District in Trøndelag, Norway

Inntrøndelag (sometimes spelled Inn-Trøndelag) is a sub-region consisting of the central part of the county of Trøndelag, Norway. It consists of the two traditional districts of Innherred and Stjørdalen.'

Administratively, the term was often used to describe the parts of the former county of Nord-Trøndelag excluding Namdalen. In this definition it gave name to for instance Inntrøndelag District Court (2011–21) and Inntrøndelag Police District (1910–2001).

==Definition==

When used in the context of government bodies, Inntrøndelag has been used as a common term for Innherred and Stjørdalen. Using contemporary boundaries, it consists of the municipalities of Steinkjer, Inderøy, Verdal, Levanger, Frosta, Stjørdal, and Meråker.

Colloquially, Inntrøndelag is sometimes used more narrowly, for instance as a synonym to Innherred.

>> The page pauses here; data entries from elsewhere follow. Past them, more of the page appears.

-- ==== Sys2Proof/Machine/Darning.lean ====
section
/-! DEFINITION. Repairs as a step boundary applies them (R25, R31, R126, R249, R457, R482, R484, R486 to R490). -/

namespace Sys2Proof.Machine

open Sys2Proof

/-! ### What a change of core or tile brings -/

/-- A core that moves: its segments are OFF, and its first task has no carry (R124, R126, R482). -/
def moveCore (c : CoreId) (s : State) : State :=
  let k := s.core c
  s.setCore c { k with spad := {}, task := { k.task with prevCommitted := false, seg := 0 } }

/-- The cores of a cluster. -/
def clusterCores (ci : ClusterId) : List CoreId := (List.range 64).filterMap (coreOf ci)

/-- The clusters of a logical tile. -/
def tileClusters (pt : TileId) : List ClusterId := (List.range 16).map (clusterAt pt)

/-- Whether a piece writes region `r` of a cluster of a tile. -/
def pieceIn (pt : TileId) (r : Nat) (p : ManPiece) : Bool := p.dest == 1 && p.target / 16 == pt.val && p.win == r

/-- The chunks of a manifest with a piece that writes region `r` of a tile. -/
def tileChunks (m : Manifest) (pt : TileId) (r : Nat) : List (BitVec 32) :=
  ((List.range m.chunks.length).filter fun i => match m.chunks[i]? with
    | some c => (piecesFrom m c.firstPiece c.pieces).any (pieceIn pt r)
    | none => false).map (BitVec.ofNat 32)

/-- The chunks of an adapter manifest that write region 2 of a tile in a slot which the set owns and which has a state. -/
def ownedChunks (s : State) (pt : TileId) (st : SlotState) (m : Manifest) : List (BitVec 32) :=
  (tileChunks m pt 2).filter fun i => (chunkSlots m i.toNat).any fun k => ownsSlot s m k && (tabGet {} s.wts.adapters k).st == st

/-- The chunks that a relocation or restoration of a tile makes the engine fetch again (R249): those of region 6 of every live epoch, and of
one that is COMPLETE and may become live at this very boundary (R258), and those of region 2 of every READY slot. Of a load that goes on,
those of region 6 and of LOADING slots count as loaded no more. -/
def refetchTile (pt : TileId) (s : State) : State :=
  let w := s.wts
  let base (n : BitVec 16) (m : Manifest) : List (BitVec 16 × Bool × BitVec 32) :=
    ((neededChunks s m).filter fun i => (tileChunks m pt 6).contains i).map fun i => (n, false, i)
  let epochs := (w.current.toList ++ w.draining.toList).flatMap fun e => base e.number e.man
  let next := w.load.toList.flatMap fun l => match l.man with
    | some m => if l.st = .complete ∧ !l.adapter then base l.number m else []
    | none => []
  let sets := w.adapterMans.flatMap fun m => (ownedChunks s pt .ready m).map fun i => (m.number, true, i)
  let load := w.load.map fun l => match l.man with
    | some m =>
      if l.st = .complete ∧ !l.adapter then l
      else
        let gone := if l.adapter then ownedChunks s pt .loading m else tileChunks m pt 6
        let kept := l.loaded.filter fun i => !gone.contains i
        { l with loaded := kept, st := if l.st = .complete ∧ kept ≠ l.loaded then .loading else l.st }
    | none => l
  (epochs ++ next ++ sets).foldl (fun s x => addRefetch x.1 x.2.1 x.2.2.toNat s) { s with wts := { w with load := load } }

/-- R486 for one cluster: its old contents are lost, and every unit has been filled with zeros and a valid check as the tile was
powered up (R210). -/
def emptyCluster (ci : ClusterId) (s : State) : State :=
  s.setCluster ci { s.cluster ci with mem := {}, objs := [] }

/-- What the contents of a tile that is relocated or restored come to (R124, R485, R486). -/
def emptyTile (pt : TileId) (s : State) : State :=
  let cs := tileClusters pt
  let units := cs.foldl (fun n ci => n + regionMib s.eng.cfg (layoutOf s ci.val) ci.val 4 * mib / 64) 0
  let s1 := cs.foldl (fun s ci => emptyCluster ci s) s
  let s2 := cs.foldl (fun s ci => (clusterCores ci).foldl (fun s c => moveCore c s) s) s1
  let f := s2.flt
  let s3 : State := { s2 with flt := { f with
    resets := min 65535 (f.resets + units),
    stagingLost := f.stagingLost || (decide (pt.val < 8) && s.eng.cfg.window),
    rereads := if s.eng.image.isSome && !f.rereads.contains pt then f.rereads ++ [pt] else f.rereads,
    cases := f.cases.filter fun x => x.1 != pt,
    rewritten := f.rewritten.filter fun u => tileOfCi u.1 != pt,
    moves := f.moves.set pt.val (f.moves[pt.val] + 1), relocs := incW f.relocs } }
  refetchTile pt s3

/-- A core that loses power: it stops, and its queues, its scratchpad and its router are lost. -/
def Core.powerLost (k : Core) : Core :=
  { k with run := .stopped, units := {}, spad := {}, rx := [], accepts := [], router := {}, task := { k.task with prevCommitted := false } }

/-- The logical tile loses power: its cores stop, and its stacked memory is lost. -/
def dropTile (pt : TileId) (s : State) : State :=
  let s1 : State := { s with cores := s.cores.map fun e =>
    if h : e.1 < 49152 then (if ptOf ⟨e.1, h⟩ = pt then (e.1, e.2.powerLost) else e) else e }
  (tileClusters pt).foldl (fun s ci =>
    let k := s.cluster ci
    s.setCluster ci { k with mem := k.mem.drop 0 clusterBytes }) s1

/-- A logical tile enters service. -/
def serveTile (pt : TileId) (s : State) : State :=
  let b := s.boot
  let t := physOf s pt
  let x := s.tiles[t.val]
  ({ s with boot := { b with inService := b.inService ||| (1#48 <<< pt.val) } }).setTile t { x with st := .service }

/-- A logical tile leaves service. -/
def unserveTile (pt : TileId) (s : State) : State :=
  let b := s.boot
  { s with boot := { b with inService := b.inService &&& ~~~(1#48 <<< pt.val), entering := b.entering &&& ~~~(1#48 <<< pt.val) } }

/-- Loupe retires a physical tile: its eFuse is opened for good. -/
def retireTile (t : PhysTile) (s : State) : State :=
  let x := s.tiles[t.val]
  let s1 := s.setTile t { x with st := .retired, powered := false, fuse := .retired, opens := x.opens ++ [(.retired, nowMs s)] }
  if h : 48 ≤ t.val then { s1 with flt := { s1.flt with darn := s1.flt.darn.set (t.val - 48) 2 } } else s1

/-! ### Each repair -/

/-- A shift (R25, R482). -/
def applyShift (ci : ClusterId) (row pcol : Nat) (s : State) : State :=
  let s1 := writeRecord (setRow (physCi s ci) ⟨ci.val % 16, by omega⟩ row pcol s)
  let moved := ((List.range 8).filter fun c => decide (pcol ≤ c)).filterMap fun c => coreOf ci (8 * row + c)
  let s2 := moved.foldl (fun s c => moveCore c s) s1
  { s2 with flt := { s2.flt with shifts := incW s2.flt.shifts } }

/-- A relocation, the darning tile tested (R484 steps 3 and 4). -/
def applyRelocation (pt : TileId) (d : Fin 2) (s : State) : State :=
  let s1 := retireTile (physOf s pt) s
  let s2 : State := { s1 with flt := { s1.flt with tileMap := s1.flt.tileMap.set pt.val (BitVec.ofNat 8 (48 + d.val)) } }
  serveTile pt (emptyTile pt s2)

/-- A row that loses its logical column 7 (R489). -/
def applyLoseRow (ci : ClusterId) (row : Nat) (cols : BitVec 9) (s : State) : State :=
  let t := physCi s ci
  let x := s.tiles[t.val]
  let s0 := s.setTile t { x with pairs := tabSet x.pairs (8 * (ci.val % 16) + row) cols }
  let s1 := writeRecord (setRow t ⟨ci.val % 16, by omega⟩ row 14 s0)
  ((List.range 8).filterMap fun c => coreOf ci (8 * row + c)).foldl (fun s c => moveCore c s) s1

/-- One repair takes effect. -/
def applyRepair (r : Repair) (s : State) : State :=
  let s1 := match r with
    | .shift ci row pcol _ => applyShift ci row pcol s
    | .relocate t d _ => applyRelocation t d s
    | .restore t _ => serveTile t (emptyTile t (writeRecord s))
    | .edge d link => writeRecord { s with flt := { s.flt with edge := s.flt.edge ||| (1#640 <<< edgeBit d link) } }
    | .loseTile t =>
      let s1 := unserveTile t (dropTile t (retireTile (physOf s t) s))
      writeRecord { s1 with flt := { s1.flt with
        tileMap := s1.flt.tileMap.set t.val 0xFF, cases := s1.flt.cases.filter fun x => x.1 != t } }
    | .loseRow ci row cols => applyLoseRow ci row cols s
  noteEngine s { s1 with flt := { s1.flt with repairReg := repairWord r true } }

/-! ### At a boundary (R31, R488, R490) -/

/-- Whether a repair may be applied: its test, if it has one, has passed. -/
def repairDue : Repair → Bool
  | .shift _ _ _ tested => tested
  | .relocate _ _ tested => tested
  | .restore _ tested => tested
  | _ => true

/-- The order of repairs at one boundary. -/
def repairKey : Repair → Nat
  | .relocate t _ _ => t.val
  | .restore t _ => t.val
  | .shift ci row _ _ => 100 + ci.val * 8 + row
  | .edge d link => 10000 + d.val * 128 + link
  | .loseTile t => 20000 + t.val
  | .loseRow ci row _ => 30000 + ci.val * 8 + row

def insertRepair (r : Repair) : List Repair → List Repair
  | [] => [r]
  | x :: t => if repairKey r ≤ repairKey x then r :: x :: t else x :: insertRepair r t

/-- The logical tile of a shift. -/
def shiftTile : Repair → Option TileId
  | .shift ci _ _ _ => some (tileOfCi ci)
  | _ => none

/-- Whether a repair leaves something unserved. -/
def losesPart : Repair → Bool
  | .edge _ _ => true
  | .loseTile _ => true
  | .loseRow _ _ _ => true
  | _ => false

/-- The entry to DEGRADED, and the return to FULL once everything is served again. `losing` says that this boundary has left something
unserved: before the end of bring-up that alone enters DEGRADED (R456, R490). -/
def degradeCheck (losing : Bool) (s : State) : State :=
  if anyUnserved s then
    (if s.boot.eng = .full ∨ s.boot.eng = .draining ∨ (s.boot.eng = .reduced ∧ losing) then setEngine .degraded s else s)
  else if s.boot.eng = .degraded ∧ s.boot.calibrated then setEngine .full s
  else s

/-- Whether the units that compute service needs are there, tiles apart (R452). -/
def computeSet (s : State) : Bool :=
  s.boot.bank.isSome && s.host.hostDie && s.pwr.feeds.toList.any (fun f => f.st == .inService)
  && decide (2 ≤ (s.pwr.stages.toList.filter (·.inService)).length)
  && decide (4 ≤ (s.pwr.fans.toList.filter fun f => f.st == .running).length)

/-- The first tile in service ends BRINGUP once the compute set is complete (R452, R454); after full calibration the engine is at once in
full service, or DEGRADED. -/
def tileServed (s : State) : State :=
  if s.boot.eng ≠ .bringup ∨ s.boot.inService = 0 ∨ s.boot.powerDown ≠ 0 ∨ !computeSet s then s
  else
    let s1 := setEngine .reduced s
    if s1.boot.calibrated then setEngine (if anyUnserved s1 then .degraded else .full) s1 else s1

/-- The repairs that are due and for which a test holds are applied, in the order of R488; a shift in a tile that is relocated is dropped. They
wait while no cartridge is fitted, until Loupe has written its record into a new one (R542), and while Loupe, which writes the record before
each, does not answer (R494). -/
def applyWhere (may : Repair → Bool) (s : State) : State :=
  let all := s.flt.repairs
  let now (r : Repair) : Bool := repairDue r && may r
  let due := all.filter now
  if due.isEmpty ∨ s.boot.cart.isNone ∨ s.boot.recordDue ∨ s.boot.loupeDown ∨ s.host.loupeOff then s
  else
    let gone := due.filterMap fun r => match r with | .relocate t _ _ => some t | .loseTile t => some t | _ => none
    let dropped (r : Repair) : Bool := match shiftTile r with | some t => gone.contains t | none => false
    let rest := all.filter fun r => !now r && !dropped r
    let order := (due.filter fun r => !dropped r).foldl (fun l r => insertRepair r l) []
    fetchAll (degradeCheck (due.any losesPart)
      (tileServed (order.foldl (fun s r => applyRepair r s) { s with flt := { s.flt with repairs := rest } })))

/-- Every repair that is due is applied. -/
def applyRepairs (s : State) : State := applyWhere (fun _ => true) s

/-- The relocations of tiles that have left service, which are applied at the first boundary after the test (R484). -/
def applyOut (s : State) : State :=
  applyWhere (fun r => match r with | .relocate t _ _ => !s.boot.inService.getLsbD t.val | _ => false) s

/-- The tiles that have passed their wave enter service at a pass boundary (R457); the first one ends BRINGUP (R454). Where bring-up has
resumed after a loss of the power stages, each is restored (R491). -/
def enterTiles (s : State) : State :=
  if s.boot.entering = 0 then s
  else
    let ts := (List.finRange 48).filter fun t => s.boot.entering.getLsbD t.val
    let enter (s : State) (t : TileId) : State := serveTile t (if s.boot.restoring then emptyTile t s else s)
    let s1 := ts.foldl enter { s with boot := { s.boot with entering := 0 } }
    let s2 : State := { s1 with boot := { s1.boot with restoring := s1.boot.restoring && decide (s1.boot.phase < 8) } }
    settleEpochs (fetchAll (tileServed (noteEngine s s2)))

end Sys2Proof.Machine
end

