/-- The power stages stop: tiles, port dies and host die are off, with everything that they hold (R453, R473). -/
def engineOff (s : State) : State :=
  let s0 := setEngine .bringup s
  let b := s0.boot
  let p := s0.pwr
  { s0 with
    cores := [], clusters := [], tat := {}, dies := Vector.replicate 8 {}, ports := s0.ports.map keepPort,
    eng := { cfg := s0.eng.cfg }, wts := {}, red := {}, coll := {}, host := { hostDie := s0.host.hostDie },
    tiles := s0.tiles.map tileOff,
    pwr := { p with stages := p.stages.map fun x => { x with inService := false }, ballast := 0, nows := [], arms := [], lastResort := false },
    boot := { b with
      inService := 0, entering := 0, extraWave := [], calibrated := false, restoring := false, powerDown := 0, restart := false,
      wave := 0, wavesEnded := 0, act := {} },
    mgmt := { s0.mgmt with result := none, permit := false }, wires := [] }

/-- Loupe's clock now. -/
def clockNow (s : State) : Option Nat := s.mgmt.clock.map fun c => c + (nowMs s - s.mgmt.clockAt) / 1000

/-- The management store of a cartridge, as Loupe takes it: of the events the 4,096 latest, and up to 16 subscriptions (R503). -/
def takeStore (x : Store) (m : Mgmt) : Mgmt :=
  let log := x.log.take 4096
  { m with
    cas := x.cas, crl := x.crl, lastTime := x.lastTime, subs := (x.subs.take 16).map fun n => { id := n },
    log := log, events := m.events + log.length }

/-- The module with nothing running, before Loupe boots: what the cartridge, the firmware store and OTP hold stays, and so does what is
fitted; with no cartridge there is no management store. The clock stays only where standby power has stayed (R500). -/
def coldState (standby : Bool) (s : State) : State :=
  let e := engineOff s
  let m := e.mgmt
  let b := e.boot
  let kept : Mgmt := {
    keyIds := m.keyIds, opRevoked := m.opRevoked, fwRevoked := m.fwRevoked, ctrLoupe := m.ctrLoupe, ctrShuttle := m.ctrShuttle,
    ctrCore := m.ctrCore, ctrObject := m.ctrObject, clock := (if standby then clockNow e else none), lastTime := m.lastTime,
    tagChassis := m.tagChassis, tagManager := m.tagManager, cas := m.cas, crl := m.crl, csrs := m.csrs, tlsCert := m.tlsCert,
    subs := m.subs.map fun x => { x with failed := [] }, events := m.events, log := m.log }
  { e with
    flt := {}, eng := {},
    tiles := e.tiles.map fun x => { x with opens := [], st := .off, pairs := [] },
    pwr := {
      feeds := e.pwr.feeds, fans := e.pwr.fans.map fun x => { fitted := x.fitted, st := if x.st = .failed then .failed else .absent },
      stages := e.pwr.stages.map fun x => { x with inService := false } },
    boot := {
      standby := standby, cart := b.cart, fwInForce := b.fwInForce, fwOther := b.fwOther, fwPending := b.fwPending,
      bootCount := b.bootCount, earlyBreak := b.leverOpen, leverOpen := b.leverOpen },
    mgmt := if b.cart.isSome then kept else takeStore {} kept }

/-! ### Steps 2 to 4 of R449 -/

/-- The signature block of a bundle. -/
def bundleBlock (b : Bundle) : List Byte := b.bytes.drop (b.bytes.length - 256)

/-- The bytes of a bundle that its signature covers. -/
def bundleBody (b : Bundle) : List Byte := b.bytes.take (b.bytes.length - 256)

/-- Whether the ROM boots a slot's Loupe component (R512, R514): the checks 1 to 3 pass, and its SEC_VERSION is at or above LOUPE. The block
covers the whole bundle, so that checks 1 to 3 are those of the shuttle and core components too, which Loupe makes before it releases
them. -/
def romOk (s : State) (x : Slot) : Bool :=
  let block := bundleBlock x.bundle
  (if x.factory then !s.mgmt.fwRevoked.getLsbD (fieldAt block 7 1 % 4) else (sigBody s 3 (bundleBody x.bundle) block).isNone)
    && decide (s.mgmt.ctrLoupe ≤ x.secVersion)

/-- The bundle that the ROM boots: that in force, or else the other slot's, which is in force from then on; none where both fail (R514). -/
def romBoot (s : State) : Option State :=
  let b := s.boot
  let ok (x : Option Slot) : Bool := match x with | some y => romOk s y | none => false
  if ok b.fwInForce then some s
  else if ok b.fwOther then some { s with boot := { b with fwInForce := b.fwOther, fwOther := b.fwInForce, fwPending := false } }
  else none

Historically, the ancient Frostating area was subdivided into two sub-areas: Inntrøndelag, with its seat at Mære, and Uttrøndelag, with its head seat at Øra (today Trondheim). Inntrøndelag therefore consisted of four sub-counties: Skøynafylke, Øynafylke, Verdølafylke and Sparbyggjafylke. The border between Inntrøndelag and Uttrøndelag therefor went through Frosta and Åsen, with those areas as well as the contemporary Stjørdalen belonging to Uttrøndelag.

==Linguistics==
The Trøndersk dialect of the Norwegian language is classified with two major grousp: Inntrøndersk and Uttrøndersk. Inntrøndersk follows the interior from Oppdal Municipality to Røyrvik Municipality, while Uttrøndersk is spoken along the coast. The linguistic categorization gives a different geographic area than most geographic definitions.